Today, Monday, January 20, 2025, Donald Trump will begin a second four-year term as U.S. president after securing a victory in the November 2024 elections.
Having held that position from 2016 to 2020, Trump is no stranger to the White House, but his return marks a critical juncture for global markets and the technology ecosystem, particularly in Africa.
His previous administration was characterised by significant shifts in U.S. domestic and foreign policies, which included the biggest corporate tax cuts in U.S. history, stringent immigration policies, and scepticism about climate change. These elements have the potential to shape the opportunities and challenges facing African startups.
Ahead of his inauguration, Techpoint Africa spoke to venture capitalists and startup founders to gauge their thoughts and expectations for the tech ecosystem.
Immigration policies could limit US-Africa collaboration
Immigration has been a cornerstone of Trump’s political agenda.
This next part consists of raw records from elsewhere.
/-- OPENER_RECEIVED (R275, R278, R280): a frame of the neighbour begins; a valid opener's identity is kept and checked. -/
def execOpenerReceived (p : PortId) (opener : List Byte) (s : State) : Host.Outcome State Fault Refusal :=
  event s (opener.length == 362 && (s.port p).state != psReset) fun s =>
    let s := s.modPort p fun x => { x with rxPlace := 0 }
    if crc32 (opener.take 0x166) ≠ fieldAt opener 0x166 4 then s
    else judgePort p (s.modPort p fun x => { x with
      identified := true, peerSpanId := fieldAt opener 0x10 8, peerSpan := fieldAt opener 0x18 2
      peerX := fieldAt opener 0x1A 1, peerY := fieldAt opener 0x1B 1, peerZ := fieldAt opener 0x1C 1
      peerPort := fieldAt opener 0x1D 1 })

/-- One-way delay above which a port does not come up: 50 ns in STR cycles (R277). -/
def delayLimit : Nat := 200

/-- PORT_TRAINED (R274, R275, R277, R292): the data lanes have trained; the port is up and fenced once its delay is within
bounds and its Strings lanes are up, and miswired where its neighbour is known to be another. -/
def execPortTrained (p : PortId) (delay : Nat) (stringsUp : Bool) (s : State) : Host.Outcome State Fault Refusal :=
  let st := (s.port p).state
  event s (portUsed s p && (st == psReset || st == psTraining || st == psRetrain || st == psDown)) fun s =>
    let near := decide (delay ≤ delayLimit)
    judgePort p (s.modPort p fun x => { x.cleared with
      delay := delay % 2 ^ 16, stringsUp := stringsUp && near, upBefore := false
      state := if near && stringsUp then psFenced else psTraining })

/-- PORT_RETRAIN (R282, R297): a flit failed three times, a lane lost alignment, or a lane delivered four uncorrectable
codewords in a row. -/
def execPortRetrain (p : PortId) (cause : RetrainCause) (s : State) : Host.Outcome State Fault Refusal :=
  let x := s.port p
  event s ((x.state == psFenced || x.state == psActive || x.state == psMiswired) &&
      (cause != .flitFailedThrice || x.rxFails.any fun f => decide (3 ≤ f.2))) fun s =>
    losePort p 3 psRetrain (s.modPort p fun x => { x with
      retrains := satAdd 16 x.retrains 1
      fecUncorr := if cause = .fecFailed then satAdd 16 x.fecUncorr 4 else x.fecUncorr })

/-- PORT_RETRAIN_TIMEOUT (R282): the data lanes are not up 2 ms after they left. -/
def execPortRetrainTimeout (p : PortId) (s : State) : Host.Outcome State Fault Refusal :=
  event s ((s.port p).state == psRetrain && decide ((s.port p).leftAt + 8_000_000 ≤ s.time.span)) (losePort p 4 psDown)

/-- R310: every update processor that has cast go and has no outcome. -/
def unknownAll (s : State) : State :=
  (List.range 4).foldl (fun s g =>
    if (s.grot g).castGo then
      match s.image.unitTroupe (64 + g) with
      | some tr => unknownStep tr (s.modGrot g fun x => { x with unknown := true })
      | none => s
    else s) s

/-- Whether the package is its span's time master (R55, R259). -/
def isMaster (s : State) : Bool := s.img.inForce.any fun i => i.clockRec.timeParent == 0xFF

/-- Whether the package is a member of a span with others (R262, R293): it has joined one, or others have joined it. -/
def spanMember (s : State) : Bool := s.str.inSpan || (isMaster s && decide (1 < s.str.members))

/-- R67, R71, R262, R293, R310: the package leaves the span: a pending epoch change fails, and it joins again only after the
sequence of R293. Its own STR_MEMBER takes the notice that it sends, and counts it alone (DEDUCED, log 141). -/
def leaveSpan (s : State) : State :=
  let was := spanMember s
  let c := s.image.clockRec
  let s := { s with str := { s.str with inSpan := false, joinRun := 0 } }
  if was then
    let s := noteMember false c.spanIndex c.x c.y c.z s
    unknownAll (failEpoch { s with str := { s.str with members := 1 } })
  else s

/-- STRINGS_LANE_LOST (R282): the port is down for data and for Strings, and the package leaves the span. -/
def execStringsLaneLost (p : PortId) (s : State) : Host.Outcome State Fault Refusal :=
  event s ((s.port p).stringsUp) fun s =>
    leaveSpan (losePort p 4 psDown (s.modPort p fun x => { x with stringsUp := false }))

/-! ### Flits (R278 to R281) -/

/-- Field [lo + n − 1:lo] of a flit's trailer. -/
def trailer (flit : List Byte) (lo n : Nat) : Nat := bitsOf (fieldAt flit 384 16) lo n

/-- Whether a flit passes its check. -/
def flitOk (flit : List Byte) : Bool :=
  flit.length == 400 && crc32 (flit.take 396) == trailer flit 96 32

/-- Lines of a flit, with their flows. -/
def flitLines (flit : List Byte) : List (Nat × List Byte) :=
  (List.range 3).filterMap fun k =>
    if trailer flit (50 + 19 * k) 1 = 1 then some (trailer flit (32 + 19 * k) 18, (flit.drop (128 * k)).take 128) else none

/-- Held flits that follow in order are accepted, at most fuel of them. -/
def acceptHeld : Nat → Port → Port
  | 0, x => x
  | fuel + 1, x =>
    match x.rxHeld.find? fun h => h.1 == x.rxNext with
    | some h => acceptHeld fuel { x with
        rxHeld := x.rxHeld.erase h, arrived := x.arrived ++ flitLines h.2, rxNext := (x.rxNext + 1) % 4096 }
    | none => x

/-- R281: the flit that is awaited is naked once it is known to have failed. -/
def Port.nakNext (x : Port) : Port := { x with nakDue := thas x.rxFails x.rxNext, nakSent := false }

/-- The receiver takes a slot flit, or the replay of one, that passed its check (R281). -/
def Port.accept (x : Port) (flit : List Byte) : Port :=
  let seq := trailer flit 0 12
  let ahead := (seq + 4096 - x.rxNext) % 4096
  if ahead = 0 then
    (acceptHeld x.rxHeld.length { x with
      arrived := x.arrived ++ flitLines flit, rxNext := (x.rxNext + 1) % 4096, rxFails := tdel x.rxFails seq }).nakNext
  else if ahead < 2048 ∧ !(x.rxHeld.any fun h => h.1 == seq) then { x with rxHeld := x.rxHeld ++ [(seq, flit)] }
  else x

/-- A slot flit has failed its check, at its own position or as a replay (R281): the first failure of the flit that is
awaited is naked, and each failure of its replay again. -/
def Port.fail (x : Port) (seq : Nat) : Port :=
  let x := { x with crcFail := satAdd 16 x.crcFail 1, rxFails := tmod 0 x.rxFails seq (· + 1) }
  if seq = x.rxNext then { x with nakDue := true, nakSent := false } else x

/-- The transmitter takes a flit's acknowledgement, where it is valid: flits up to ack_seq are released, and a naked flit is
to be replayed, once (R281). -/
def Port.acked (x : Port) (flit : List Byte) (now : Nat) : Port :=
  let ack := trailer flit 12 12
  let named := (ack + 1) % 4096
  if trailer flit 24 1 = 0 then x
  else
    let x := { x with txKept := x.txKept.filter fun k => decide (2048 ≤ (ack + 4096 - k.1) % 4096) }
    if trailer flit 25 1 = 1 ∧ !(x.toReplay.any fun r => r.1 == named) then { x with toReplay := x.toReplay ++ [(named, now)] } else x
During his first term, his administration imposed tough restrictions, including a temporary ban on H-1B visas. This time, while Trump has indicated support for skilled immigration, telling the New York Post that he is "a believer in H-1B," his broader stance on immigration suggests a focus on limiting pathways for both legal and illegal migration.
These policies could have profound implications for African startups. Stricter visa requirements may hinder African entrepreneurs from accessing U.S.-based resources, networks, and talent. Romain Diaz, CEO of Satgana, expressed concerns about visa restrictions affecting the ease with which African founders connect with U.S. investors. However, he noted a silver lining:
“The increasing global shift toward remote work and decentralised teams reduces reliance on physical migration, allowing African startups to collaborate with international partners virtually.”
Eghosa Omoigui, General Partner at EchoVC, pointed out that an "America-first" policy could see the U.S. cherry-picking top talent globally to build solutions focused on the domestic market. However, Diaz acknowledged that restrictions might inadvertently encourage African talent to stay on the continent, fuelling local innovation ecosystems.
Given the support Trump received from the tech community during the elections, H-1B visas may not see too many restrictions placed on them. However, should immigration be limited, Amaka Anku, Practice Head, Africa at Eurasia Group, sees its effects negatively impacting remittance to Africa, potentially affecting the startups that have recently set up shop in the sector.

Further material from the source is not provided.